◆ **Problem to work on**
Each line of the listing below containing the word "Bool" should be returned.

◆ **Working data**
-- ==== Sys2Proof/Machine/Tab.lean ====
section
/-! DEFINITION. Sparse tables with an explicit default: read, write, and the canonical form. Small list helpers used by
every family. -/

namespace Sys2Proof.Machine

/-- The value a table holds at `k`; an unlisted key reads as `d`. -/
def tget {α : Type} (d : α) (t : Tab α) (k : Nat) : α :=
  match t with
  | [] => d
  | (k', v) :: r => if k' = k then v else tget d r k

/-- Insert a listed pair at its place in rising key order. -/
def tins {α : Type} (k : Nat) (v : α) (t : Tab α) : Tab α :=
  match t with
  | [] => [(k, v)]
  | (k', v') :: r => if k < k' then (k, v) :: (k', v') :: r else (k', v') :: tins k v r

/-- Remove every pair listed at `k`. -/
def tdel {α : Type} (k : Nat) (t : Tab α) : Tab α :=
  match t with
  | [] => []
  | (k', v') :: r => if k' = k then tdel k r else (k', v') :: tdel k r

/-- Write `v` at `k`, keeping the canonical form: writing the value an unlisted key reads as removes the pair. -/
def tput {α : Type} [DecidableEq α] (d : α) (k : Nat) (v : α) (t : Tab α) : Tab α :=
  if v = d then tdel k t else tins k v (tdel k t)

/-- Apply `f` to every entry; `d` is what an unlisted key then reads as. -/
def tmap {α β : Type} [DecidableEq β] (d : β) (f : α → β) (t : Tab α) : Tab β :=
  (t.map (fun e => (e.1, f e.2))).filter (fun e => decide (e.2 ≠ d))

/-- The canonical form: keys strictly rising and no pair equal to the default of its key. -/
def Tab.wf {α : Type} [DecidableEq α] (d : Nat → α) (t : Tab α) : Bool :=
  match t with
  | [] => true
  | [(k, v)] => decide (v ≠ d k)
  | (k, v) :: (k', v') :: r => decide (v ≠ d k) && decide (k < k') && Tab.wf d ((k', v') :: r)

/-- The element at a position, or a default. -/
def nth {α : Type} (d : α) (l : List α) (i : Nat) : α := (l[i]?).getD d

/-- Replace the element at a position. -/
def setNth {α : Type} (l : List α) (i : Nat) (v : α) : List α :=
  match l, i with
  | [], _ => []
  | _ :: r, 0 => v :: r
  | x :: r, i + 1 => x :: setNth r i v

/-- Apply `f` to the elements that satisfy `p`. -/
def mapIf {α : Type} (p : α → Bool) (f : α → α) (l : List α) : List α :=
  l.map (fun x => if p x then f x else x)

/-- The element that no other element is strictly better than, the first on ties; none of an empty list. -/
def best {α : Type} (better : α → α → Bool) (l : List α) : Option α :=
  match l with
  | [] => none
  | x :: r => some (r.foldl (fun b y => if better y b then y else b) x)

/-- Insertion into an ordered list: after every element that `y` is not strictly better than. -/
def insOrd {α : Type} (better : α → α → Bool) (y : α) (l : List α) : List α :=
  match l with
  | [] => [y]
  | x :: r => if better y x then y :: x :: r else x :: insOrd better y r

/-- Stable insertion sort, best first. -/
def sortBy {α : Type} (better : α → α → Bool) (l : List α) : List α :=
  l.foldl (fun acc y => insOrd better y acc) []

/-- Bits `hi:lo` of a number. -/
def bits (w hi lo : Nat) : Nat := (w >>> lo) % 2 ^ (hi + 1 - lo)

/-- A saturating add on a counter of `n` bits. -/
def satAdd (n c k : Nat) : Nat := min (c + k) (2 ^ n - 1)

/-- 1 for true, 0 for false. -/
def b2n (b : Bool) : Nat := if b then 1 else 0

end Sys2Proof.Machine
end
---
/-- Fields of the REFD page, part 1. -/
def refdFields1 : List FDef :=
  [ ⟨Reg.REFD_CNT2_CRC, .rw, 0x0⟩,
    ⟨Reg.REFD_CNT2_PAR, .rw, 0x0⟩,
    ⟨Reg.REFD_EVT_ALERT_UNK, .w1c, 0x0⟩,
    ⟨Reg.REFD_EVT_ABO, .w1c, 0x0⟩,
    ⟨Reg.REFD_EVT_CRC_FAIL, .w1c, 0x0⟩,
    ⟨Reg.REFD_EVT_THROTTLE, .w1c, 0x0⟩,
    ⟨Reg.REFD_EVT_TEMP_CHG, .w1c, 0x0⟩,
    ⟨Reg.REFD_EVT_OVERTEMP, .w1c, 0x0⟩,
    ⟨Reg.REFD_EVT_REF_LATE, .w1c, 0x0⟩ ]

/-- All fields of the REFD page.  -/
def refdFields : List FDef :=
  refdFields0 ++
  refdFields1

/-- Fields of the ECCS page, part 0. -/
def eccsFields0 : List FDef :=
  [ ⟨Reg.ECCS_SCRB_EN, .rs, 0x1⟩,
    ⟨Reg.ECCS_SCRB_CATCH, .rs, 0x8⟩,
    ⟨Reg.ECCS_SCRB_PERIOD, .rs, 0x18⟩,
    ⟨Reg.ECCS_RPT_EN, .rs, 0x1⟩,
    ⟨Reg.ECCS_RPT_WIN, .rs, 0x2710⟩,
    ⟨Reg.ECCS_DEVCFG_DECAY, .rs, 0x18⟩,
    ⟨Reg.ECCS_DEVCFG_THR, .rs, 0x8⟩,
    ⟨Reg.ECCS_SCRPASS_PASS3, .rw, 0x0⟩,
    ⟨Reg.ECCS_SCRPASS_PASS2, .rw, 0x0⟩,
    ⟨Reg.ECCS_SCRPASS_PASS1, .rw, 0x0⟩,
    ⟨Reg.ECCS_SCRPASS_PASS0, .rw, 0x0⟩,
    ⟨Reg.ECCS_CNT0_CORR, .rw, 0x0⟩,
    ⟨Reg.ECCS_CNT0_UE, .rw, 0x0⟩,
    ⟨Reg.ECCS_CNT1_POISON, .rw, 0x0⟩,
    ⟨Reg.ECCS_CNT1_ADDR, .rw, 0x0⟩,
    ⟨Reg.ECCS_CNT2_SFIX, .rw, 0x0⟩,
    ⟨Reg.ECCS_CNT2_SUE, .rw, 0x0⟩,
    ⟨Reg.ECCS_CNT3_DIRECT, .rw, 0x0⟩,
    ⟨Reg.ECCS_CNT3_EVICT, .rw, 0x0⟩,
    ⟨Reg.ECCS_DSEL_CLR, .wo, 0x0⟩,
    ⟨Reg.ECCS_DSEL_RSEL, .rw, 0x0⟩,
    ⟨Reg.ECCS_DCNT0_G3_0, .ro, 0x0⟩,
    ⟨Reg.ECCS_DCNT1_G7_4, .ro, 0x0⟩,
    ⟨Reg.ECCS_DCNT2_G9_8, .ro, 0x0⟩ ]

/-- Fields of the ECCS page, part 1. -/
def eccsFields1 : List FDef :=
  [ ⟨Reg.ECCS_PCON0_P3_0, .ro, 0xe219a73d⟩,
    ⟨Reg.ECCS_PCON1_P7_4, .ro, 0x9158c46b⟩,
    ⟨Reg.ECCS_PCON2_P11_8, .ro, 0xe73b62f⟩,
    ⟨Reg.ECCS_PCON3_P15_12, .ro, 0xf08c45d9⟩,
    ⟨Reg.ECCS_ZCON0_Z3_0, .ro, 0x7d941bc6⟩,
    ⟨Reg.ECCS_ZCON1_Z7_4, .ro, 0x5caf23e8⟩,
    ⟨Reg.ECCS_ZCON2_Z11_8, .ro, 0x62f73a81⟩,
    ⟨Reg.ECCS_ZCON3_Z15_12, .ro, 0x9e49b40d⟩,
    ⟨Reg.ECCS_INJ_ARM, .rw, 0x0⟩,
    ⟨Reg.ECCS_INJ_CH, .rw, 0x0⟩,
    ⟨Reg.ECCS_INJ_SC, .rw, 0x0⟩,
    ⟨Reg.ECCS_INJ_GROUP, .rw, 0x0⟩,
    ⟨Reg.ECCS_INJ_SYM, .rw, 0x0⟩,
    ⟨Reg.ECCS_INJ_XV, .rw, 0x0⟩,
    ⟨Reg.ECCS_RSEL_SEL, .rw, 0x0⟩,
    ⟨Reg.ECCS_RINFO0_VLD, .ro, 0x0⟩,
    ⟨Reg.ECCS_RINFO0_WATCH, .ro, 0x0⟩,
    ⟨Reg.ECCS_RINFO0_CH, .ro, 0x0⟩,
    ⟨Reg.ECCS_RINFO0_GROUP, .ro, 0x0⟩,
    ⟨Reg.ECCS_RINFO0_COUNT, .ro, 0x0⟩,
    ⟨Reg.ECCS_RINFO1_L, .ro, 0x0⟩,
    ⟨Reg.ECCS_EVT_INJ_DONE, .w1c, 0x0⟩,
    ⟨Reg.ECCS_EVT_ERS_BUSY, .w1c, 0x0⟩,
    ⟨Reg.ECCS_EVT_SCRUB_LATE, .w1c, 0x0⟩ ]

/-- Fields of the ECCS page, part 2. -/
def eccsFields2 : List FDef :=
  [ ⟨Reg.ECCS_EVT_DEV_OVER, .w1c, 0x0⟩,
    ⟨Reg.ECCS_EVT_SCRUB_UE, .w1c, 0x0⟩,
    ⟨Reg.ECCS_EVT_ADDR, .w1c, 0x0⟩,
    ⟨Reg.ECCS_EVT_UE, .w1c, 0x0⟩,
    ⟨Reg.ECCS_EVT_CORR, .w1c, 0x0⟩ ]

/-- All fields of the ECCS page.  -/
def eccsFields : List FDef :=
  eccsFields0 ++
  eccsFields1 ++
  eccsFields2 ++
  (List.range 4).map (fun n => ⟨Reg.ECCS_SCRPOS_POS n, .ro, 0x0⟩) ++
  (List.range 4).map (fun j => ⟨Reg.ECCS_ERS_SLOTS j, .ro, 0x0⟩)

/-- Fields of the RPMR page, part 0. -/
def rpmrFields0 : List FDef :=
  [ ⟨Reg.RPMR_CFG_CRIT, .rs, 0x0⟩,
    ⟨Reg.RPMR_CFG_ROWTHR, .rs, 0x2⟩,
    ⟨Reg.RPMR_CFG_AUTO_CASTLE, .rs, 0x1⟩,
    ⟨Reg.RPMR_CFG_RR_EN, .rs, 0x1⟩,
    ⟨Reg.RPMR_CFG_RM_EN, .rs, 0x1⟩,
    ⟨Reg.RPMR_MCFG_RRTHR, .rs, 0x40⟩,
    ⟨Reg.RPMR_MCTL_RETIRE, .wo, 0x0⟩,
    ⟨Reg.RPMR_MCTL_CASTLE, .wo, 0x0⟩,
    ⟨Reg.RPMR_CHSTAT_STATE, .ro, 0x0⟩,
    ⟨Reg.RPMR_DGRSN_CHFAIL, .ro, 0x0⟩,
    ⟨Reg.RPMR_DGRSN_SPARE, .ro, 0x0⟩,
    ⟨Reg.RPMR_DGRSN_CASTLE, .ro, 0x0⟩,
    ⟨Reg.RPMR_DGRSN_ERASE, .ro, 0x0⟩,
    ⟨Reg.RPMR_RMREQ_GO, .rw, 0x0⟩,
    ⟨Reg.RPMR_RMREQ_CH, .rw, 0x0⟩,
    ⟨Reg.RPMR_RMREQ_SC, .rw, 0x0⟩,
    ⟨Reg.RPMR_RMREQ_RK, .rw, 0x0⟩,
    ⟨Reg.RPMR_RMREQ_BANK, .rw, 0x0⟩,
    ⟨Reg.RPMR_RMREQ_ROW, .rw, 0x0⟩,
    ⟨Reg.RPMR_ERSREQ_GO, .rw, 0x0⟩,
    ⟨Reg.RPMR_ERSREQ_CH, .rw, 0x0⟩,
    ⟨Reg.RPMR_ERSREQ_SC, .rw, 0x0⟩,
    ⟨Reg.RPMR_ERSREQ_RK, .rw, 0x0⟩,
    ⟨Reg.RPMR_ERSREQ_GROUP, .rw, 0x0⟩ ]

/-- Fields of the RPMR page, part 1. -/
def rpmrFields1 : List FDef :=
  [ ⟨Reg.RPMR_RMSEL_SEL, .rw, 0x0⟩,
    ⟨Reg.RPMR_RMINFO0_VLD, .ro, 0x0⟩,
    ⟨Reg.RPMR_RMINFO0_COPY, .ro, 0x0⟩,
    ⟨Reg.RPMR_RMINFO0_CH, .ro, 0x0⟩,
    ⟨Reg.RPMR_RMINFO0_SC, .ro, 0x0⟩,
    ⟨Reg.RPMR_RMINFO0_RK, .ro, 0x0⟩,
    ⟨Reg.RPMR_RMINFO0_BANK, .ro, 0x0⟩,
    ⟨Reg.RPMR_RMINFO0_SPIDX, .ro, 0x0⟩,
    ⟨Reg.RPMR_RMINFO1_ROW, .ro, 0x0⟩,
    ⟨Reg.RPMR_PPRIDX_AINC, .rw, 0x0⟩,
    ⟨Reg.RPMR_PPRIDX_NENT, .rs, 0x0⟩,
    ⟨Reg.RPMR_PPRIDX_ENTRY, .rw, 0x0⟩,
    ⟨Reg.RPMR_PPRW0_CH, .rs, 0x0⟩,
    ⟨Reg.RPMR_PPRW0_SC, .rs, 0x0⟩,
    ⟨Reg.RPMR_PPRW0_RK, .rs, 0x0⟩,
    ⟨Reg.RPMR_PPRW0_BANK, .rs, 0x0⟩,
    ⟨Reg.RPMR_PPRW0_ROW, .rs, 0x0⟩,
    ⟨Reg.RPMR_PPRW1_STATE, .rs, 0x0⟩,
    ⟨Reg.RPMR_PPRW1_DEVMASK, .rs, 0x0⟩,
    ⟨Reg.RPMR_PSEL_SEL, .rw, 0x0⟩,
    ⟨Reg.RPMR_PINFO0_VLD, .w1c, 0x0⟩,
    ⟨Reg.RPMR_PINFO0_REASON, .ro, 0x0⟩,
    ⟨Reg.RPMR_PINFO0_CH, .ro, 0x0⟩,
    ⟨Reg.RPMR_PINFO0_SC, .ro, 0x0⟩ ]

◆ **Written reply**
def Tab.wf {α : Type} [DecidableEq α] (d : Nat → α) (t : Tab α) : Bool :=
def mapIf {α : Type} (p : α → Bool) (f : α → α) (l : List α) : List α :=
def best {α : Type} (better : α → α → Bool) (l : List α) : Option α :=
def insOrd {α : Type} (better : α → α → Bool) (y : α) (l : List α) : List α :=
def sortBy {α : Type} (better : α → α → Bool) (l : List α) : List α :=
def b2n (b : Bool) : Nat := if b then 1 else 0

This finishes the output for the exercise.